- **What you will do**
Lift out, unaltered, the lines of the material below between the line holding "else if s.argWhy l.op l.arg ≠ 0 then" and the line holding "applied (R464). -/", counting both.

Segment Start: Input data

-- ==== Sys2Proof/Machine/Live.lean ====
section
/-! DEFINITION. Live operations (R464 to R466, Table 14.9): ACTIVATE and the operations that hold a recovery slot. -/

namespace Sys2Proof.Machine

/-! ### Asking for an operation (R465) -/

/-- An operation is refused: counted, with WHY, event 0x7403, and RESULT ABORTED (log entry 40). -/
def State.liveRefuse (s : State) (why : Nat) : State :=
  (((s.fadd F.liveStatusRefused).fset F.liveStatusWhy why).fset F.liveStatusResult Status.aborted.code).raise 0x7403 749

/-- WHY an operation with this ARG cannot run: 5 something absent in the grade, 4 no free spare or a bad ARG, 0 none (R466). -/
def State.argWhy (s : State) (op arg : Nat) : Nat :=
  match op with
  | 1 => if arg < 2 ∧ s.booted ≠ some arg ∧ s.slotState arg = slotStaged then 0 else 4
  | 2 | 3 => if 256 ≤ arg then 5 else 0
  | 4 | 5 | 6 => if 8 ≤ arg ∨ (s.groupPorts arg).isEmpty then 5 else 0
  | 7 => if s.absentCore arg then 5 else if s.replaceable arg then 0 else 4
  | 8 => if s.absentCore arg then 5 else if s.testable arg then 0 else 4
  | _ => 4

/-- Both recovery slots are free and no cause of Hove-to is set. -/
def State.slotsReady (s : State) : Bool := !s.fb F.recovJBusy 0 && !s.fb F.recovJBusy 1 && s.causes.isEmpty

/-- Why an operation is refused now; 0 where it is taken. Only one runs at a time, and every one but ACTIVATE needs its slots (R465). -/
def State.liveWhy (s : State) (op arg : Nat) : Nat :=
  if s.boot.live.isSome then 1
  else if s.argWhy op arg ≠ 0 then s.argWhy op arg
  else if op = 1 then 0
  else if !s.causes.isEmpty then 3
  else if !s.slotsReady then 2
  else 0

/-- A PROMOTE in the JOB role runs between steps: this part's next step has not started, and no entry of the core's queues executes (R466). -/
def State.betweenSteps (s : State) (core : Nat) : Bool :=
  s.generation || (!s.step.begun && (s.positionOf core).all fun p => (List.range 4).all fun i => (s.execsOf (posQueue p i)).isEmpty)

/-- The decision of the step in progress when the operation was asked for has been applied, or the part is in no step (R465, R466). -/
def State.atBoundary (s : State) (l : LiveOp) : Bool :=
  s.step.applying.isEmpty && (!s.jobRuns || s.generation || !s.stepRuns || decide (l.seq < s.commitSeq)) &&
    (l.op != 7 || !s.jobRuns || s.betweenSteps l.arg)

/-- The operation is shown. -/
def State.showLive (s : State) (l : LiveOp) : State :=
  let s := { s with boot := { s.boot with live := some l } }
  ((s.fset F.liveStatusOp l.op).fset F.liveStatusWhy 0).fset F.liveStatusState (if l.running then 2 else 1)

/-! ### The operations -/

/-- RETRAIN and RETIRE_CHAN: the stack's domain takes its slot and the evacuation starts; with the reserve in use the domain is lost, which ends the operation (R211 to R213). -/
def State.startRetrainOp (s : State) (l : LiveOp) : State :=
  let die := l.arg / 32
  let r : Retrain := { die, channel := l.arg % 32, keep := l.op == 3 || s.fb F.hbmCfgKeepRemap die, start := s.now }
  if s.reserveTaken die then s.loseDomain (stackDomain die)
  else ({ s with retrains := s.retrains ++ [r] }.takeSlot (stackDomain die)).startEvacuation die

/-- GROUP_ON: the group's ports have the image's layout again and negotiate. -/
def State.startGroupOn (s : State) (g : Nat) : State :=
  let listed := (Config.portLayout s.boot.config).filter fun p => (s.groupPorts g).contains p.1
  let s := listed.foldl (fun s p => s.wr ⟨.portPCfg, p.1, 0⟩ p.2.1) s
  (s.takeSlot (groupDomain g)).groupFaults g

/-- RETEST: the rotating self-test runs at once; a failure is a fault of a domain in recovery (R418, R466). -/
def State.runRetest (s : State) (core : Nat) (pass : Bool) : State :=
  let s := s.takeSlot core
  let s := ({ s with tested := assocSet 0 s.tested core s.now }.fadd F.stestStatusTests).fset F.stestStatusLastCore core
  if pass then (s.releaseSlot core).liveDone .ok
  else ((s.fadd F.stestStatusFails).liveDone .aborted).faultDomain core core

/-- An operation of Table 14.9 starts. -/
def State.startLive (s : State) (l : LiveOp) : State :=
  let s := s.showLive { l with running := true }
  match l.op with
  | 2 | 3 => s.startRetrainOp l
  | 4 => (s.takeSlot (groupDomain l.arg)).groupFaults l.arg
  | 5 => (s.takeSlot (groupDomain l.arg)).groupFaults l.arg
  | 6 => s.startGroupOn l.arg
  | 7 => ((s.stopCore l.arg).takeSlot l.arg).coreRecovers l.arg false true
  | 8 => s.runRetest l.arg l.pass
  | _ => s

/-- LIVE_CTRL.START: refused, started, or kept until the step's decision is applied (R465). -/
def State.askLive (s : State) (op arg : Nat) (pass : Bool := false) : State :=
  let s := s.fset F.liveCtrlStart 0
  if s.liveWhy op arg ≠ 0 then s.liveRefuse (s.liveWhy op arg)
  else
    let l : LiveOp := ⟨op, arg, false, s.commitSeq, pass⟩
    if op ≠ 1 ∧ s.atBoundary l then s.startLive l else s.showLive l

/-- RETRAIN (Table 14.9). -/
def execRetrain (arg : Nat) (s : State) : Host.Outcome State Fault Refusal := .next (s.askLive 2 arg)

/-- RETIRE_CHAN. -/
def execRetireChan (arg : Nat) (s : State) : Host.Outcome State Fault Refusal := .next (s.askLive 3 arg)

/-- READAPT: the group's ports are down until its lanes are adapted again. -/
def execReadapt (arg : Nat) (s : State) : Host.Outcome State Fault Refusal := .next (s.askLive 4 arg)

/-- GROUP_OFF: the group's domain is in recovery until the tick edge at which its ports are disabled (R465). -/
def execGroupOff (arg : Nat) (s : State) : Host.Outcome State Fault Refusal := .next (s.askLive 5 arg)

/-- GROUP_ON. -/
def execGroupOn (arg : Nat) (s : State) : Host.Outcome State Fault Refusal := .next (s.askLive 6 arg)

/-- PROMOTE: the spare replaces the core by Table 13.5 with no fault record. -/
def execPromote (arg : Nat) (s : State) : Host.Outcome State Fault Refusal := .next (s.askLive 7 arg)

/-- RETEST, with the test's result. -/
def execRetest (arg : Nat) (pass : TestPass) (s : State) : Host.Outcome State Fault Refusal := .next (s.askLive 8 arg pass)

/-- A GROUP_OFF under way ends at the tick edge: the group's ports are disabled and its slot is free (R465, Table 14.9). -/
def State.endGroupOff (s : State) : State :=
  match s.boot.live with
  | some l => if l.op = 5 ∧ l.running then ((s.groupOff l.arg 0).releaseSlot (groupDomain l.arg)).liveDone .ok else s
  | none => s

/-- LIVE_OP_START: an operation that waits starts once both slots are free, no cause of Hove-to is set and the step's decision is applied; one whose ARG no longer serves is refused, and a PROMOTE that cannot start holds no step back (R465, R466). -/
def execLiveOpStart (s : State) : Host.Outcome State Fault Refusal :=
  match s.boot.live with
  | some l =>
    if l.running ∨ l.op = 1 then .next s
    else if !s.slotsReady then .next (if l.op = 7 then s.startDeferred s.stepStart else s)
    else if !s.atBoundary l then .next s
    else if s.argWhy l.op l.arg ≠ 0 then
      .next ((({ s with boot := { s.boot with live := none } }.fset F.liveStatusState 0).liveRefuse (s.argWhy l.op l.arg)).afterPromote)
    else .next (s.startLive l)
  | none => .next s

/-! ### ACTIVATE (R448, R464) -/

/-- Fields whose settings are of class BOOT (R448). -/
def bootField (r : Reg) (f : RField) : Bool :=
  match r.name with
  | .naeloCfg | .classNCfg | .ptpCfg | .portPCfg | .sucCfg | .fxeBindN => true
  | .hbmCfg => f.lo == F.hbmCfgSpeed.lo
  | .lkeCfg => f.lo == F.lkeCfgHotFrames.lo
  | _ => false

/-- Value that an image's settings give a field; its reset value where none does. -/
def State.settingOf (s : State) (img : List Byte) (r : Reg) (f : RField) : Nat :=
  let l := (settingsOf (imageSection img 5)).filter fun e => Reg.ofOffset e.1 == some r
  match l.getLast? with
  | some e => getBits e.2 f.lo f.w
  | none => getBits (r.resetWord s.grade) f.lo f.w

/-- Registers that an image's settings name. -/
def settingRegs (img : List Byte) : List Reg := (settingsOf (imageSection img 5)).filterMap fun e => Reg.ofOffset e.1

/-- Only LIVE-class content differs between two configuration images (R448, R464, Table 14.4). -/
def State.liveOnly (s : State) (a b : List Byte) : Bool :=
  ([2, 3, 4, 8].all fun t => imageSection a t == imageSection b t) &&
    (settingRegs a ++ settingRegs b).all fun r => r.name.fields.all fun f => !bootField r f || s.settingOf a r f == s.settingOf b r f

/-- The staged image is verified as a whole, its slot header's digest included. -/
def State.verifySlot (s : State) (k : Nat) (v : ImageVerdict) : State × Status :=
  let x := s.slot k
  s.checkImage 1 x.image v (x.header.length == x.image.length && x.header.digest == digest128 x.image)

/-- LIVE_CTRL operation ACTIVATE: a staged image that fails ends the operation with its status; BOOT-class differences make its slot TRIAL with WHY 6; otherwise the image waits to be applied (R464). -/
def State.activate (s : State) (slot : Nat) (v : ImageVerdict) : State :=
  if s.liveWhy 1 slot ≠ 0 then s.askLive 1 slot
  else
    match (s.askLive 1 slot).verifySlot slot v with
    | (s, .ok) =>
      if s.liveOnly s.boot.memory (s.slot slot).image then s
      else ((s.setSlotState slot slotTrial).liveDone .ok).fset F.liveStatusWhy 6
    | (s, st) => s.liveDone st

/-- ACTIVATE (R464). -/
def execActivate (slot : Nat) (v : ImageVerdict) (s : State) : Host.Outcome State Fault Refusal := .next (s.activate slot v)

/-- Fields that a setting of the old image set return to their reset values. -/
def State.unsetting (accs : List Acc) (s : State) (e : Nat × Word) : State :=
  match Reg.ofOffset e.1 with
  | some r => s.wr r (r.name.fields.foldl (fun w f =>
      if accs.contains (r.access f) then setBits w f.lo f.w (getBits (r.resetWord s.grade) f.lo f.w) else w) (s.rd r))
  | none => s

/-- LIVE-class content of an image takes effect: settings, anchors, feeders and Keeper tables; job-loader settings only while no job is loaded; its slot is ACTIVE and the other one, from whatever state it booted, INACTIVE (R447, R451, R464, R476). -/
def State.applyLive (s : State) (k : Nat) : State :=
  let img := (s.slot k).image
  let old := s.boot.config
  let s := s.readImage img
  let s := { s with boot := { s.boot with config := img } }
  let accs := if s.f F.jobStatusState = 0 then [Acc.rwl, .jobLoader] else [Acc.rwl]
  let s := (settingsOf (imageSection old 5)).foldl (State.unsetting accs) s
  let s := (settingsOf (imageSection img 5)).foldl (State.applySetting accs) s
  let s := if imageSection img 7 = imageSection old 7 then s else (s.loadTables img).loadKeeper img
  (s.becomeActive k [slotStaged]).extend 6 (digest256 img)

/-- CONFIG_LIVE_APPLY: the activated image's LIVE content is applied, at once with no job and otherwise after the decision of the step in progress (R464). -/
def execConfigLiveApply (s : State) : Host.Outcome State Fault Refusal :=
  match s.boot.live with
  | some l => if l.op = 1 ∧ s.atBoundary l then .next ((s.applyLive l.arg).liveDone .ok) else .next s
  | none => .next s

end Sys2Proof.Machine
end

Segment End: Input data

- **Solution below**
    else if s.argWhy l.op l.arg ≠ 0 then
      .next ((({ s with boot := { s.boot with live := none } }.fset F.liveStatusState 0).liveRefuse (s.argWhy l.op l.arg)).afterPromote)
    else .next (s.startLive l)
  | none => .next s

/-! ### ACTIVATE (R448, R464) -/

/-- Fields whose settings are of class BOOT (R448). -/
def bootField (r : Reg) (f : RField) : Bool :=
  match r.name with
  | .naeloCfg | .classNCfg | .ptpCfg | .portPCfg | .sucCfg | .fxeBindN => true
  | .hbmCfg => f.lo == F.hbmCfgSpeed.lo
  | .lkeCfg => f.lo == F.lkeCfgHotFrames.lo
  | _ => false

/-- Value that an image's settings give a field; its reset value where none does. -/
def State.settingOf (s : State) (img : List Byte) (r : Reg) (f : RField) : Nat :=
  let l := (settingsOf (imageSection img 5)).filter fun e => Reg.ofOffset e.1 == some r
  match l.getLast? with
  | some e => getBits e.2 f.lo f.w
  | none => getBits (r.resetWord s.grade) f.lo f.w

/-- Registers that an image's settings name. -/
def settingRegs (img : List Byte) : List Reg := (settingsOf (imageSection img 5)).filterMap fun e => Reg.ofOffset e.1

/-- Only LIVE-class content differs between two configuration images (R448, R464, Table 14.4). -/
def State.liveOnly (s : State) (a b : List Byte) : Bool :=
  ([2, 3, 4, 8].all fun t => imageSection a t == imageSection b t) &&
    (settingRegs a ++ settingRegs b).all fun r => r.name.fields.all fun f => !bootField r f || s.settingOf a r f == s.settingOf b r f

/-- The staged image is verified as a whole, its slot header's digest included. -/
def State.verifySlot (s : State) (k : Nat) (v : ImageVerdict) : State × Status :=
  let x := s.slot k
  s.checkImage 1 x.image v (x.header.length == x.image.length && x.header.digest == digest128 x.image)

/-- LIVE_CTRL operation ACTIVATE: a staged image that fails ends the operation with its status; BOOT-class differences make its slot TRIAL with WHY 6; otherwise the image waits to be applied (R464). -/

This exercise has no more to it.